Hey – It’s Just a Contraction
As long as I have been doing industry research, contraction has been a natural part of a technology market’s development cycle. Without the aid of any old reports I am pretty sure there were more DSLAM vendors in the late 1990’s then they are today. However I don’t think anybody would interpret the contraction of vendors as a failure of the DSLAM market or DSL services.

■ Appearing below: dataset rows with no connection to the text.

-- ==== Sys2Proof/Machine/Metering.lean ====
section
/-! DEFINITION. Metering arithmetic (spec 03): a sample through plausibility, indicated, gross and net volume, the flow
window, the temperature, the totalizers, and the settlement of a meter for a frame. -/

namespace Sys2Proof.Machine

/-! ## Flow, factor, temperature -/

/-- The flow rate of a window sum (R47). -/
def flowOf (sum periodMs : Nat) : Nat := min 65535 (sum * 60 / (8 * periodMs))

/-- An entry put into the flow window and Q recomputed (R47). -/
def Meter.pushFlow (m : Meter) (iv periodMs : Nat) : Meter :=
  let w := m.window.drop 1 ++ [iv]
  { m with window := w, flow := flowOf w.sum periodMs }

/-- Interpolation on a segment, the quotient truncated toward zero (R48). -/
def interpolate (lo hi : CurvePoint) (q : Nat) : Nat :=
  ((lo.factor : Int) +
    Int.tdiv (((hi.factor : Int) - lo.factor) * ((q : Int) - lo.flow)) ((hi.flow : Int) - lo.flow)).toNat

/-- The factor at a flow at or above the first point of a curve (R48). -/
def segmentFactor (lo : CurvePoint) (q : Nat) : List CurvePoint → Nat
  | [] => lo.factor
  | hi :: rest => if q < hi.flow then interpolate lo hi q else segmentFactor hi q rest

/-- The meter factor of a curve at a flow; 100,000 for an EMPTY curve (R48). -/
def curveFactor (points : List CurvePoint) (q : Nat) : Nat :=
  match points with
  | [] => 100000
  | p :: rest => if q ≤ p.flow then p.factor else segmentFactor p q rest

/-- The temperature of a sample is valid (R50). -/
def tempValid (t : Int) (status : MeterStatus) : Bool :=
  decide (-5000 ≤ t) && decide (t ≤ 7000) && (status != .fail)

/-- The temperature of a processed sample (R50). -/
def Meter.takeTemp (m : Meter) (t : Int) (status : MeterStatus) : Meter :=
  if tempValid t status then { m with temp := some t, age := 0 }
  else { m with age := satSucc Config.ageCeiling m.age }

/-- The temperature used for correction (R50, R52). -/
def Meter.tempUsed (m : Meter) : Int := m.temp.getD 1500

/-- The correction for the temperature of the liquid (R52). -/
def ctl (alpha : Nat) (t : Int) : Nat := (clampInt (100000 - roundDiv (alpha * (t - 1500)) 1000) 90000 110000).toNat

/-! ## Counting -/

/-- An increment set (R55). -/
structure Increment where
  iv : Nat
  gv : Nat
  nv : Nat
  temp : Int
  factor : Nat
  deriving DecidableEq, Repr

/-- The constants a meter converts with (R41) and the period its frame adopted. -/
structure MeterConstants where
  k10 : Nat
  points : List CurvePoint
  qmax : Nat
  alpha : Nat
  periodMs : Nat
  deriving DecidableEq, Repr

/-- The plausibility limit for a gap (R45). -/
def MeterConstants.limit (k : MeterConstants) (gap : Nat) : Nat :=
  ceilDiv (k.qmax * 3 * k.k10 * k.periodMs) 1200000 * gap

/-- The pulse delta (R44). -/
def pulseDelta (new last : Nat) : Nat := (new + 65536 - last) % 65536

/-- The frame gap (R44). -/
def frameGap (n last : Nat) : Nat := (n + Config.counterModulus - last) % Config.counterModulus

/-- A totalizer pair after a counted sample (R56). -/
def MeterTotals.add (t : MeterTotals) (gv nv : Nat) : MeterTotals :=
  { grossL := (t.grossL + (t.grossMl + gv) / 1000) % 1000000000, grossMl := (t.grossMl + gv) % 1000,
    netL := (t.netL + (t.netMl + nv) / 1000) % 1000000000, netMl := (t.netMl + nv) % 1000 }

/-- A counted delta converted: indicated, gross and net volume with their residues, the flow, the factor and the
totalizers (R46 to R49, R52, R53, R56). -/
def Meter.convert (m : Meter) (k : MeterConstants) (delta : Nat) : Meter × Increment :=
  let pulses := delta * 10000 + m.pulseRes
  let iv := pulses / k.k10
  let m1 := m.pushFlow iv k.periodMs
  let mf := curveFactor k.points m1.flow
  let gross := iv * mf + m.grossRes
  let gv := gross / 100000
  let net := gv * ctl k.alpha m.tempUsed + m.netRes
  let nv := net / 100000
  ({ m1 with pulseRes := pulses % k.k10, grossRes := gross % 100000, netRes := net % 100000, factor := mf,
             totals := m.totals.add gv nv, sample := some iv },
   { iv := iv, gv := gv, nv := nv, temp := m.tempUsed, factor := mf })

/-- A processed sample that is not counted, a seed or an implausible delta: zero increments, 0 into the flow window
(R43, R45, R55). -/
def Meter.zeroSample (m : Meter) (periodMs : Nat) : Meter × Increment :=
  ({ m.pushFlow 0 periodMs with sample := some 0 },
   { iv := 0, gv := 0, nv := 0, temp := m.tempUsed, factor := m.factor })

/-- The last accepted total, the last valid frame and the lost mark after a processed sample (R43, R44). -/
def Meter.accepted (m : Meter) (total n : Nat) : Meter :=
  { m with lastTotal := some total, lastFrame := n, lost := false }

/-- A meter word's content as handed over (R24). -/
structure MeterWord where
  total : Nat
  temp : Int
  status : MeterStatus
  deriving DecidableEq, Repr

/-- The meter is converting (R41). -/
def State.converting (s : State) (a : Fin 8) : Bool := (s.arm a).isOpen || (s.armEntry a).enabled

/-- The constants of a meter (R41). -/
def State.constants (s : State) (a : Fin 8) (p : StreamPos) : MeterConstants :=
  let e := s.armEntry a
  let ctx := if (s.arm a).isOpen then (s.arm a).ctx else none
  { k10 := e.k10 p, points := s.tables.curves[e.curve p].work,
    qmax := (match ctx with | some c => c.settings.maxFlow p | none => e.settings.maxFlow p),
    alpha := (match ctx with | some c => c.recipe.alpha p | none => 0), periodMs := s.timebase.periodMs }

/-- A processed sample is a seed (R43). -/
def State.isSeed (s : State) (a : Fin 8) (p : StreamPos) : Bool :=
  (s.meter a p).lastTotal.isNone || ((s.meter a p).lost && !(s.arm a).isOpen) || !s.converting a

/-- The delta of a sample and the limit it is held against (R44, R45). -/
def State.implausible (s : State) (a : Fin 8) (p : StreamPos) (w : MeterWord) : Bool :=
  decide ((s.constants a p).limit (frameGap s.trunk.frameCounter (s.meter a p).lastFrame) <
    pulseDelta w.total ((s.meter a p).lastTotal.getD 0))

/-- A processed sample through the arithmetic: the meter after it and the increment set handed on (R43 to R53). -/
def State.processMeter (s : State) (a : Fin 8) (p : StreamPos) (w : MeterWord) : Meter × Increment :=
  let m := s.meter a p
  let m1 := (m.takeTemp w.temp w.status).accepted w.total s.trunk.frameCounter
  if s.isSeed a p || s.implausible a p w then m1.zeroSample s.timebase.periodMs
  else m1.convert (s.constants a p) (pulseDelta w.total (m.lastTotal.getD 0))

/-- An increment set added to a stream account (R78). -/
def Account.add (acc : Account) (i : Increment) : Account :=
  { gross := acc.gross + i.gv, net := acc.net + i.nv, weight := acc.weight + i.temp * i.gv, lastFactor := i.factor }

/-- The Arm Controller routes an increment set by the arm state (R78). -/
def State.routeIncrement (s : State) (a : Fin 8) (p : StreamPos) (i : Increment) : State :=
  if (s.arm a).isOpen then s.modArm a (fun x => x.setAccount p ((x.account p).add i))
  else s.accrueUnauthorized a i.iv

/-- A processed sample: the meter, the hand-over, then the causes of the sample (R42, R45, R54, R55). DESIGN CHOICE (log
entry 26): the meter's totalizers take the sample (R56) before the increment set is handed over, so a totalizer save that
the hand-over begins at once (R102, R143) includes it. -/
def State.processSample (s : State) (a : Fin 8) (p : StreamPos) (w : MeterWord) : State :=
  let r := s.processMeter a p w
  let s1 := (s.setMeter a p r.1).routeIncrement a p r.2
  let s2 := if !s.isSeed a p && s.implausible a p w then s1.modArm a (fun x => x.raiseCause .pulseImplausible) else s1
  if w.status = .fail then s2.modArm a (fun x => x.raiseCause .deviceFault) else s2

/-- A valid meter word handed over: the first of the frame is processed, any further one is dropped (R42). -/
def State.meterSample (s : State) (a : Fin 8) (p : StreamPos) (w : MeterWord) : State :=
  if (s.meter a p).sample = none then s.processSample a p w else s

/-! ## Settlement -/

/-- The meter settled for the frame (R42, R47, R50). -/
def Meter.settled (m : Meter) (n periodMs : Nat) : Meter :=
  match m.sample with
  | none => { m.pushFlow 0 periodMs with age := satSucc Config.ageCeiling m.age, settledFrame := n }
  | some _ => { m with settledFrame := n }

/-- Both meters of an arm are settled for the frame in progress (R57). -/
def State.bothSettled (s : State) (a : Fin 8) : Bool :=
  (s.meter a .wild).settledFrame == s.trunk.frameCounter && (s.meter a .ctrl).settledFrame == s.trunk.frameCounter

/-- A meter settles for the frame in progress: the temperature hold limit is tested, and arm frame closed follows when
both meters of the arm are settled (R42, R51, R57). -/
def State.settleMeter (s : State) (a : Fin 8) (p : StreamPos) : State :=
  let s1 := s.modMeter a p (fun m => m.settled s.trunk.frameCounter s.timebase.periodMs)
  let s2 :=
    if s.config.tempHoldLimit ≤ (s1.meter a p).age then s1.modArm a (fun x => x.raiseCause .tempLost) else s1
  if s2.bothSettled a then s2.armFrameClosed a else s2

/-- The lost mark set by a slot-lost event (R43). -/
def Meter.marked (m : Meter) : Meter := { m with lost := true }

end Sys2Proof.Machine
end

It is only natural when a new opportunity develops around a technology that a wide array of companies – both start ups and established, race to see what part of the opportunity they can capture. Over time as technologies mature, and standards become set, some companies exit the market for several reasons. Some companies just bet on the wrong technology, and lose the standard fight. Others just have corporate issues, such as inadequate funding, that cause them to go out of business. Some just never gain enough market traction to justify continued investment in the technology. These are some of the same things I have seen over the last year in WiMAX.
Since the summer of 2008 the WiMAX market has seen three notable vendors either leave or reduce their investment in WiMAX – Nortel, Nokia Siemens Networks, and Alcatel-Lucent. However it would be incorrect to interpret the actions of these three vendors as a sign on the absolute health of the market. Nortel left a lot more markets than just WiMAX. Nokia Siemens Networks never had much market traction. Alcatel-Lucent, while certainly having more WiMAX traction than the other two vendors, made the decision that the type of traction the company had didn’t fit the company’s earlier expectations for the market. Not all markets are for all companies. But to say a contraction in WiMAX vendors is the same as a contract in WiMAX would be incorrect.
Just a few weeks ago Beceem announced it had shipped 1 million 802.16e chipsets for its third quarter. Motorola recently announced it has shipped a million CPE’s. Russian WiMAX provider Yota recently announced it had 100,000 subscribers after three months of service, and was on pace to reach 200,000 subscribers before the end of 2009. On top of that vendors continue to announce new deployment wins such as Alvarion’s recent win with Clearwire in Spain. All of these are proof points I would use to say the contraction in WiMAX vendors does not equal a contraction in the market. Trust me, I have nice collection of t-shirts from former wholesale Internet backbone providers, and the contraction of that market isn’t keeping you from reading this on the Internet.